*To do*:
Copy out exactly the lines from the first line of the material below through the line containing "def State.weftActivated (r", and nothing beyond them.

*Extracted data*:
------------------------------

/-! ### Enable and disable (R87, R84) -/

/-- A reference begins as at enable: ACQUIRE at nominal frequency, angle 0, sequence restarting at 1. -/
def State.refStart (r : Nat) (s : State) : State :=
  let s := s.modWf r (fun _ => { next := s.wallNs * 2 ^ 8, held := s.nominal r, interval := gridInterval (s.nominal r) 0 0 })
  let s := (s.setReg (WEFT_REF_STAT r) 1).setReg (WEFT_REF_FREQ r) (s.nominal r % 2 ^ 32)
  let s := ((s.setReg (WEFT_REF_ROCOF r) 0).setReg (WEFT_REF_OFS r) 0).setPts r []
  s

/-- A reference goes OFF: no further grid points; a census armed on it is aborted (R99), slices and SIE see R183, R138. -/
def State.refOff (r : Nat) (s : State) : State :=
  let s := ((s.modWf r (fun _ => {})).setReg (WEFT_REF_STAT r) 0).setPts r []
  if s.cen.ref = r then s.cenRefOff else s

/-- `src_cfg_err` of a committed source pair (R79). -/
def State.srcCheck (r : Nat) (s : State) : State :=
  s.when (!srcCfgOk (s.srcOf r false) || (s.bEn r && !srcCfgOk (s.srcOf r true))) (State.evt (WEFT_REF_EVT r) 8)

/-- A commit of reference `r` takes effect (R87): `oldCfg` and `oldSrc` are the active words before it. -/
def State.weftActivated (r oldCfg oldSrc : Nat) (s : State) : State :=
  let en := s.bit (WEFT_REF_CFG r) 0
  let s := if en then s.srcCheck r else s
  if bitAt oldCfg 0 = false ∧ en then s.refStart r
  else if bitAt oldCfg 0 ∧ en = false then s.refOff r
  else if en ∧ s.rd (WEFT_REF_SRC r) ≠ oldSrc then
    let st := s.refState r
    let s := s.modWf r (fun w => { w with pullDone := false, lossRun := 0, phRun := 0, pValidRun := 0, bValidRun := 0 })
    let s := s.modWf r (fun w => { w with pFreqs := [], bFreqs := [] })
    if st = 2 ∨ st = 4 ∨ st = 6 then s.setBit (WEFT_REF_STAT r) 5 true else s
  else s

end Sys2Proof.Machine
end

------------------------------

*Response to this exercise*:
/-! ### Enable and disable (R87, R84) -/

/-- A reference begins as at enable: ACQUIRE at nominal frequency, angle 0, sequence restarting at 1. -/
def State.refStart (r : Nat) (s : State) : State :=
  let s := s.modWf r (fun _ => { next := s.wallNs * 2 ^ 8, held := s.nominal r, interval := gridInterval (s.nominal r) 0 0 })
  let s := (s.setReg (WEFT_REF_STAT r) 1).setReg (WEFT_REF_FREQ r) (s.nominal r % 2 ^ 32)
  let s := ((s.setReg (WEFT_REF_ROCOF r) 0).setReg (WEFT_REF_OFS r) 0).setPts r []
  s

/-- A reference goes OFF: no further grid points; a census armed on it is aborted (R99), slices and SIE see R183, R138. -/
def State.refOff (r : Nat) (s : State) : State :=
  let s := ((s.modWf r (fun _ => {})).setReg (WEFT_REF_STAT r) 0).setPts r []
  if s.cen.ref = r then s.cenRefOff else s

/-- `src_cfg_err` of a committed source pair (R79). -/
def State.srcCheck (r : Nat) (s : State) : State :=
  s.when (!srcCfgOk (s.srcOf r false) || (s.bEn r && !srcCfgOk (s.srcOf r true))) (State.evt (WEFT_REF_EVT r) 8)

/-- A commit of reference `r` takes effect (R87): `oldCfg` and `oldSrc` are the active words before it. -/
def State.weftActivated (r oldCfg oldSrc : Nat) (s : State) : State :=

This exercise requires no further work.